The biological clock is, of course, synchronized with the brain. The light our eyes catch helps maintain the day/night cycle, which is why when you travel to a different time zone, your internal clock no longer matches the solar cycle, and it takes about a week to adjust. In everyday life, the worst enemy of the internal clock is bright artificial light at night, which literally disorientates the body’s systems. Scientists have found that even the usual reading of e-books at night for several hours can cause a deterioration in sleep and make you feel worse the next day.

Fortunately, these effects can be minimized with “ Light Hygiene “. During the day, you should provide your eyes with a sufficient amount of bright light, but with the onset of twilight, it is better to minimize its effect.
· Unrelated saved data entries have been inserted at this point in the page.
-- ==== Sys2Proof/Machine/Display.lean ====
section
/-! DEFINITION. The display primitives, CLS and DRW (spec/44_display.md). -/

namespace Sys2Proof.Machine

/-! ## Primitives (R150, R151) -/

/-- `DispGet(x, y)`: coordinates wrap (R150). -/
def dispGet (d : Display) (x y : Nat) : Bool :=
  (d[y % 32]'(Nat.mod_lt y (by decide)))[x % 64]'(Nat.mod_lt x (by decide))

/-- `DispSet(x, y, p)`: coordinates wrap (R151). -/
def dispSet (d : Display) (x y : Nat) (p : Bool) : Display :=
  d.set (y % 32) ((d[y % 32]'(Nat.mod_lt y (by decide))).set (x % 64) p (Nat.mod_lt x (by decide)))
    (Nat.mod_lt y (by decide))

/-- The display with every pixel off (R152). -/
def dispClear : Display := Vector.replicate 32 (Vector.replicate 64 false)

/-! ## The sprite blit (R153). The accumulator is the display and whether an on pixel was turned off. -/

/-- One sprite bit of 1 at `(x, y)`: the pixel is inverted, and an on pixel is a collision (R153). -/
def togglePixel (x y : Nat) (acc : Display × Bool) : Display × Bool :=
  (dispSet acc.1 x y (!dispGet acc.1 x y), acc.2 || dispGet acc.1 x y)

/-- Sprite column `c` of the row byte `b`: bit 7 is the leftmost pixel (R153, R154 a). -/
def drawColumn (x y : Nat) (b : Byte) (acc : Display × Bool) (c : Nat) : Display × Bool :=
  if b.getLsbD (7 - c) then togglePixel (x + c) y acc else acc

/-- One sprite row, columns left to right (R153). -/
def drawRow (x y : Nat) (b : Byte) (acc : Display × Bool) : Display × Bool :=
  (List.range 8).foldl (drawColumn x y b) acc

/-- The sprite rows, top to bottom (R153). -/
def drawRows (x : Nat) : Nat → List Byte → Display × Bool → Display × Bool
  | _, [], acc => acc
  | y, b :: bs, acc => drawRows x (y + 1) bs (drawRow x y b acc)

/-! ## The instructions -/

/-- CLS (R152): every pixel off; the cycle sets the draw-flag (R86). -/
def execCls (s : State) : StepResult :=
  runCycle s fun t => .ok ((t.setDisp dispClear).setDrawFlag true)

/-- DRW Vx, Vy, n (R153, R154): the coordinates are read before `V[15]` is touched, all `n` bytes before any
write; `V[15]` is the collision flag; the cycle sets the draw-flag (R86). -/
def execDrw (x y n : Nibble) (s : State) : StepResult :=
  runCycle s fun t =>
    match t.readBytes (t.effAddr 0) n.toNat with
    | .error e => .error e
    | .ok rows =>
      let drawn := drawRows (t.getV x).toNat (t.getV y).toNat rows (t.disp, false)
      .ok (((t.setDisp drawn.1).setV 15 (flagByte drawn.2)).setDrawFlag true)

end Sys2Proof.Machine
end

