-- ==== Sys2Proof/Certificates/Slice0/Obligations.lean ====
section
/-! DEFINITION. The statements for the provers, taken from the numbered rules of spec/. Each docstring names the rule
or the section it formalises, and where a clause rests on one of the spec's own decisions (D<n>) or on a choice of the
model, the decision and the log entry. `∃ t, exec i s = .next t ∧ …` says that the instruction completes.
`Frame { … } s t` (Safety.lean) says that `t` differs from `s` in nothing but `pc`, `fsm` and the parts named. -/

open Sys2Proof Sys2Proof.Machine

/-! ## Encoding (30_encoding.md) -/

/-- Decoding an encoded well-formed instruction gives it back, for every instruction and every operand. -/
def Obligations.DecodeOfEncodeIsIdentity : Prop :=
  ∀ i : Instr, i.wellFormed = true → decode (encode i) = .ok i

/-- A word that decodes is the encoding of what it decodes to, which is well-formed: no bit of a word is dropped. For
SHR and SHL that is the model's choice (log 12): their constructors keep the ignored `y`, so that the words R64 lets
differ in `y` alone stay apart as terms, and run alike. -/
def Obligations.EncodeOfDecodeIsIdentity : Prop :=
  ∀ (op : Word) (i : Instr), decode op = .ok i → i.wellFormed = true ∧ encode i = op

/-- R63: decoding is the first match, in priority order, in the table of mask and match (R66); the rows are pairwise
disjoint, except that CLS and RET overlap SYS (row 3); with no match it is InvalidOpcode. -/
def Obligations.DecodeIsFirstMatchOfOpcodeTable : Prop :=
  (∀ op : Word, decode op = decodeByTable op) ∧
  ∀ op : Word,
    (opcodeTable.eraseIdx 2).Pairwise (fun r q => ¬ (op &&& r.mask = r.pattern ∧ op &&& q.mask = q.pattern)) ∧
    (opcodeTable.drop 2).Pairwise (fun r q => ¬ (op &&& r.mask = r.pattern ∧ op &&& q.mask = q.pattern))

/-- The words that match no pattern are exactly those section 3 of 30_encoding.md enumerates (R67); every other word
decodes. -/
def Obligations.UndecodableWordsAreTheEnumeratedOnes : Prop :=
  ∀ op : Word,
    (decode op = .error (.invalidOpcode op) ↔
      ((opMajor op = 0x5 ∨ opMajor op = 0x9) ∧ opN op ≠ 0) ∨
      (opMajor op = 0x8 ∧ opN op ∈ ([0x8, 0x9, 0xA, 0xB, 0xC, 0xD, 0xF] : List Nibble)) ∨
      (opMajor op = 0xE ∧ opKK op ∉ ([0x9E, 0xA1] : List Byte)) ∨
      (opMajor op = 0xF ∧ opKK op ∉ ([0x07, 0x0A, 0x15, 0x18, 0x1E, 0x29, 0x33, 0x55, 0x65] : List Byte))) ∧
    ((∃ i, decode op = .ok i) ∨ decode op = .error (.invalidOpcode op))

/-- A few words written out from the encodings, one per family: control flow, register, logic and shift, index,
display, keypad, timer, the SYS row, and a word that is none. -/
def Obligations.SampleWordsDecodeAsWritten : Prop :=
  decodeBytes 0x63 0x2A = .ok (.ldImm 0x3 0x2A) ∧ decodeBytes 0xD1 0x25 = .ok (.drw 0x1 0x2 0x5) ∧
  decodeBytes 0xFA 0x65 = .ok (.ldVxI 0xA) ∧ decodeBytes 0x8A 0xB7 = .ok (.subn 0xA 0xB) ∧
  decodeBytes 0x00 0xE0 = .ok .cls ∧ decodeBytes 0x00 0xEE = .ok .ret ∧
  decodeBytes 0x01 0x23 = .ok (.sys 0x123) ∧ decodeBytes 0x82 0xF6 = .ok (.shr 0x2 0xF) ∧
  decodeBytes 0xE4 0xA1 = .ok (.sknp 0x4) ∧ decodeBytes 0xF3 0x18 = .ok (.ldSTVx 0x3) ∧
  decodeBytes 0x5A 0xB1 = .error (.invalidOpcode 0x5AB1)

/-! ## Shared operations (20_memory.md, 41_control_flow.md) -/

/-- R46: a read answers the byte for an address up to 0xFFF and raises IllegalAccess of that address above. -/
def Obligations.MemReadAnswersByteOrFaults : Prop :=
  ∀ (s : State) (a : Nat),
    (a ≤ 0xFFF → s.memRead a = .ok (s.byteAt a)) ∧
    (0xFFF < a → s.memRead a = .error (.illegalAccess a))
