-- ==== Sys2Proof/Laws/Encoding.lean ====
section
/-! SUPPORT. The fields of an encoded word are the fields it was made of, and a word is made of its fields. -/

namespace Sys2Proof

@[simp] theorem opMajor_encNNN (m : Nibble) (nnn : Addr12) : opMajor (encNNN m nnn) = m := by
  ext k hk
  simp only [opMajor, encNNN, BitVec.getElem_extractLsb', BitVec.getLsbD_append]
  simp [show ¬ 12 + k < 12 by omega, hk]

@[simp] theorem opNNN_encNNN (m : Nibble) (nnn : Addr12) : opNNN (encNNN m nnn) = nnn := by
  ext k hk
  simp only [opNNN, encNNN, BitVec.getElem_extractLsb', BitVec.getLsbD_append]
  simp [hk]

@[simp] theorem opMajor_encXKK (m x : Nibble) (kk : Byte) : opMajor (encXKK m x kk) = m := by
  ext k hk
  simp only [opMajor, encXKK, BitVec.getElem_extractLsb', BitVec.getLsbD_append]
  simp [show ¬ 12 + k < 8 by omega, show ¬ 12 + k - 8 < 4 by omega, show 12 + k - 8 - 4 = k by omega, hk]

@[simp] theorem opX_encXKK (m x : Nibble) (kk : Byte) : opX (encXKK m x kk) = x := by
  ext k hk
  simp only [opX, encXKK, BitVec.getElem_extractLsb', BitVec.getLsbD_append]
  simp [show ¬ 8 + k < 8 by omega, show 8 + k - 8 = k by omega, hk]

@[simp] theorem opKK_encXKK (m x : Nibble) (kk : Byte) : opKK (encXKK m x kk) = kk := by
  ext k hk
  simp only [opKK, encXKK, BitVec.getElem_extractLsb', BitVec.getLsbD_append]
  simp [hk]

@[simp] theorem opMajor_encXYN (m x y n : Nibble) : opMajor (encXYN m x y n) = m := by
  ext k hk
  simp only [opMajor, encXYN, BitVec.getElem_extractLsb', BitVec.getLsbD_append]
  simp [show ¬ 12 + k < 4 by omega, show ¬ 12 + k - 4 < 4 by omega, show ¬ 12 + k - 4 - 4 < 4 by omega,
    show 12 + k - 4 - 4 - 4 = k by omega, hk]

@[simp] theorem opX_encXYN (m x y n : Nibble) : opX (encXYN m x y n) = x := by
  ext k hk
  simp only [opX, encXYN, BitVec.getElem_extractLsb', BitVec.getLsbD_append]
  simp [show ¬ 8 + k < 4 by omega, show ¬ 8 + k - 4 < 4 by omega, show 8 + k - 4 - 4 = k by omega, hk]

@[simp] theorem opY_encXYN (m x y n : Nibble) : opY (encXYN m x y n) = y := by
  ext k hk
  simp only [opY, encXYN, BitVec.getElem_extractLsb', BitVec.getLsbD_append]
  simp [show ¬ 4 + k < 4 by omega, show 4 + k - 4 = k by omega, hk]

@[simp] theorem opN_encXYN (m x y n : Nibble) : opN (encXYN m x y n) = n := by
  ext k hk
  simp only [opN, encXYN, BitVec.getElem_extractLsb', BitVec.getLsbD_append]
  simp [hk]

/-- A word is its major opcode and `nnn` (R61). -/
theorem encNNN_fields (op : Word) : encNNN (opMajor op) (opNNN op) = op := by
  ext k hk
  simp only [opMajor, opNNN, encNNN, BitVec.getElem_eq_testBit_toNat]
  simp only [BitVec.testBit_toNat, BitVec.getLsbD_append, BitVec.getLsbD_extractLsb']
  by_cases h : k < 12
  · simp [h]
  · simp [h, show k - 12 < 4 by omega, show 12 + (k - 12) = k by omega]

/-- A word is its major opcode, `x` and `kk` (R61). -/
theorem encXKK_fields (op : Word) : encXKK (opMajor op) (opX op) (opKK op) = op := by
  ext k hk
  simp only [opMajor, opX, opKK, encXKK, BitVec.getElem_eq_testBit_toNat]
  simp only [BitVec.testBit_toNat, BitVec.getLsbD_append, BitVec.getLsbD_extractLsb']
  by_cases h : k < 8
  · simp [h]
  · by_cases h2 : k - 8 < 4
    · simp [h, h2, show 8 + (k - 8) = k by omega]
    · simp [h, h2, show k - 8 - 4 < 4 by omega, show 12 + (k - 8 - 4) = k by omega]

/-- A word is its four nibbles (R6, R61). -/
theorem encXYN_fields (op : Word) : encXYN (opMajor op) (opX op) (opY op) (opN op) = op := by
  ext k hk
  simp only [opMajor, opX, opY, opN, encXYN, BitVec.getElem_eq_testBit_toNat]
  simp only [BitVec.testBit_toNat, BitVec.getLsbD_append, BitVec.getLsbD_extractLsb']
  by_cases h : k < 4
  · simp [h]
  · by_cases h2 : k - 4 < 4
    · simp [h, h2, show 4 + (k - 4) = k by omega]
    · by_cases h3 : k - 4 - 4 < 4
      · simp [h, h2, h3, show 8 + (k - 4 - 4) = k by omega]
      · simp [h, h2, h3, show k - 4 - 4 - 4 < 4 by omega, show 12 + (k - 4 - 4 - 4) = k by omega]

/-- A word is its two bytes, high byte first (R50). -/
theorem opcodeOfBytes_fields (op : Word) : opcodeOfBytes (opHi op) (opLo op) = op := by
  ext k hk
  simp only [opHi, opLo, opcodeOfBytes, BitVec.getElem_eq_testBit_toNat]
  simp only [BitVec.testBit_toNat, BitVec.getLsbD_append, BitVec.getLsbD_extractLsb']
  by_cases h : k < 8
  · simp [h]
  · simp [h, show k - 8 < 8 by omega, show 8 + (k - 8) = k by omega]

end Sys2Proof
end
This simple step will allow the circadian clock to synchronize with the natural 24-hour cycle, which promotes healthy and sound sleep.

Things you can do to get your circadian rhythm back on track:

  • Avoid using gadgets before bed. If this cannot be avoided, enable night mode on your devices;
  • Switch to audiobooks or podcasts instead of movies and TV shows;
  • Do not drink alcohol in the evening;
  • Do not overeat before going to bed, it is better to go to bed slightly hungry;
  • Don’t skimp on a good mattress and sleeping pillow;
  • Buy heavy, light-blocking curtains. It is important that upon awakening they must be opened immediately;
  • Avoid caffeinated drinks in the afternoon;
  • If you are disturbed by extraneous sounds or noise from the street, use a sleep mask and earplugs.

Future and future research

The longer scientists study circadian rhythms, the more likely they are to develop effective methods for harmonizing sleep and wakefulness. Now, most research is focused on studying the complex molecular mechanisms that regulate circadian rhythms: in particular, geneticists analyze the interaction of CRY1 with other “clock” proteins in the hope of understanding exactly how mutations damage the biological clock. They have already figured out that the mutated protein keeps bonding with its partners longer than it should, just like an insecure dancer in a more experienced group. A delay in the synchronization of this pair, like a chain reaction, causes a malfunction in the work of other systems, which are forced to adapt to the disturbed rhythm.

Given the complex and still not fully understood nature of the bioclock, it is safe to say that many other genes influence circadian rhythms. This is good news, because in this case, even people with a disturbed genome can be helped by pharmacology, maximizing the beneficial effect and minimizing the negative effects of drugs on the body as a whole. This is the trouble with modern drugs that raise blood pressure or lower cholesterol levels – for every beneficial effect there are a dozen unpleasant side effects.

Perhaps in the near future there will even be special gadgets that can monitor the state of a person’s rhythms in real time and warn about a broken mode in advance.